Selasa, 23 September 2014

Coretan ku....





            Suara mu terdengar sayup-sayup ditelinga...
            Derasnya hujan mampu mengaburkan pandanganku...
Ku berjalan tertatih untuk mengampiri suaramu itu, dimana kah kamu..???
Kawasan ini terlalu dipenuhi pohon-pohon dengan daun yang lebat, belum lagi jalan yang curam, dan harus kususuri satu persatu.

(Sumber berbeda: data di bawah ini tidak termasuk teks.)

/-- Bitstream bytes enter the queue in whole words; what does not fill one waits (R161). -/
def State.pushBytes (s : State) (c : Nat) (bs : List Byte) : State :=
  let x := s.core c
  let all := x.pack ++ bs
  let n := all.length / 32
  let s := s.setCore c { x with pack := all.drop (32 * n), sliceBytes := x.sliceBytes + bs.length }
  s.each (List.range n) fun t i => t.pushWord c (sqWord (slice all (32 * i) 32) false)

/-- A slice begins: its tag word (R161). -/
def State.sliceBegin (s : State) (c : Nat) (tag : List Byte) : State :=
  let s := s.setCore c { s.core c with overrun := false, pack := [], sliceBytes := 0 }
  let s := s.pushWord c (sqWord tag false)
  s.setCore c { s.core c with tagIn := !(s.core c).overrun }

/-- A slice ends: the padded last word and the trailer, or the trailer of a slice lost to overrun (R161, R165). The answer is whether it was lost, and whether anything of it is in the queue. -/
def State.sliceFinish (s : State) (c : Nat) (endgame poison : Bool) : State × Bool × Bool :=
  let x := s.core c
  let n := x.sliceBytes
  let s := if x.pack.isEmpty then s else s.pushWord c (sqWord (x.pack ++ List.replicate (32 - x.pack.length) 0) false)
  let s := s.pushWord c (sqWord (trailerWord n false endgame poison) true)
  let x := s.core c
  let lost := x.overrun
  let y := { x with pack := [], overrun := false, slices := if x.tagIn then x.slices + 1 else x.slices }
  let y := if lost then { y with owed := y.owed ++ [sqWord (trailerWord n true endgame poison) true] } else y
  ((s.setCore c y).payOwed c, lost, x.tagIn)

/-- A promotion discards the aborted job's words: the tail of the queue from its tag on, in the banks, in staging, and beyond WR of its ring (R86 step 4, R164, R300). -/
def dropTail (ws : List SqWord) : List SqWord := ((ws.reverse.dropWhile fun w => !w.endMark)).reverse

def State.abortMark (s : State) (c : Nat) : State :=
  let x := s.core c
  let s := match x.cur with
    | some tag =>
      match s.sliceRing (tagSess tag) with
      | some r => if (x.cons ++ x.prod).any SqWord.endMark then s else s.setRing r { s.ring r with stream := none }
      | none => s
    | none => s
  let whole := (x.cons ++ x.prod).any SqWord.endMark
  let prod := dropTail x.prod
  let cons := if x.prod.any SqWord.endMark then x.cons else dropTail x.cons
  let s := s.setCore c { x with prod := prod, cons := cons, pack := [], sliceBytes := 0, overrun := false, tagIn := false,
                                credits := 1024 - prod.length, cur := if whole then x.cur else none,
                                staged := if whole then x.staged else dropTail x.staged }
  s.payOwed c

/-! Whole slices that a packet engine has staged, or an espalier part that has arrived (R164, R437, R478). -/

/-- The staged slices of a core, oldest first, each with its tag, data words and trailer; the words after the last end mark are not whole. -/
def splitStaged : List SqWord → List SqWord → List (List SqWord)
  | _, [] => []
  | acc, w :: ws => if w.endMark then (acc ++ [w]) :: splitStaged [] ws else splitStaged (acc ++ [w]) ws

/-- A slice goes to a transmit flow; nothing is sent by a flow that does not run (R428, R437). -/
def State.flowSlice (s : State) (f : Nat) (u : TxUnit) : State :=
  if s.bit (TXF_CTL f) 0 && s.bit (hCTL (pgMPE (f / 16))) 0 then
    (s.setTxf f { s.txf f with units := (s.txf f).units ++ [u] }).sliceOut u.sess u.pic u.job false false
  else s.sliceOut u.sess u.pic u.job true true

/-- An espalier member sends a slice to the anchor as ESP_PART on BULK, reliably (R466, R478); what the header's TAG and ADDR hold then is open (log entry 32). -/
def State.partSend (s : State) (g : Nat) (tile : Nat) (t : PtpTime) (bs : List Byte) : State :=
  let node := s.espNode g (s.espAnchor g)
  let s := s.emit (.espPart node tile t bs)
  s.each (span 0 (max 1 (ceilDiv bs.length 4096))) fun u i =>
    let b := slice bs (4096 * i) 4096
    (u.e2eSend node 3 (reqHeader 12 3 node u.freeWord.toNat b.length u.nodeId u.freeWord false) b).draw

Setelah melewati sungai, ku melihat adanya jejak kaki. Ku yakini itu adalah jejak kaki sepatu mu. Semangat langkah kaki ku mulai kembali, setelah ini aku pasti menemukan mu. Ternyata setelah kususuri langkah kaki itu, berhentilah aku disebuah gubuk tua. Jika ku amati gubuk ini memang sengaja di buat oleh penduduk daerah sekitar sebagai tempat berteduh atau beristirahat melepas lelah setelah mencari kayu di hutan ini. Walau kayunya sudah banyak yang rapuh tetapi atapnya masih bagus. “ Alhamdulillah ada tempat untuk beristirahat” gumam ku dalam hati. Aku belum menemukanmu, aku mulai teringat kata-katamu sebelum kita terpisah seperti ini. “Aku pasti akan menunggumu, sampai bertemu di pos terakhir” itulah ucapan terakhirnya dengan tersenyum manis pula dia ucapkan. Tetapi ketika ditengah perjalan  hujan cukup deras, jalan juga menjadi sedikit licin, sementara yang ku ingat dia tidak membawa bekal alat penerangan. Dia telah berjalan terlebih dahulu dengan regunya. Aku dalam pemberangkatan regu ke lima. Aku berharap kita semua bisa sampai pada pos terakhir dengan selamat. Tetapi ketika aku mulai berangkat, aku mendengar bahwasanya di regu pertama ada yang terperosok kebawah sungai. Aku mulai cemas sebab masih belum ada keterangan yang jelas siapa yang terperosok tersebut. Akan tetapi setelah ku dengar bahwa salah satu panitia menyebut nama Shabil seketika itu darahku mulai berhenti mengalir, badanku gemetar.  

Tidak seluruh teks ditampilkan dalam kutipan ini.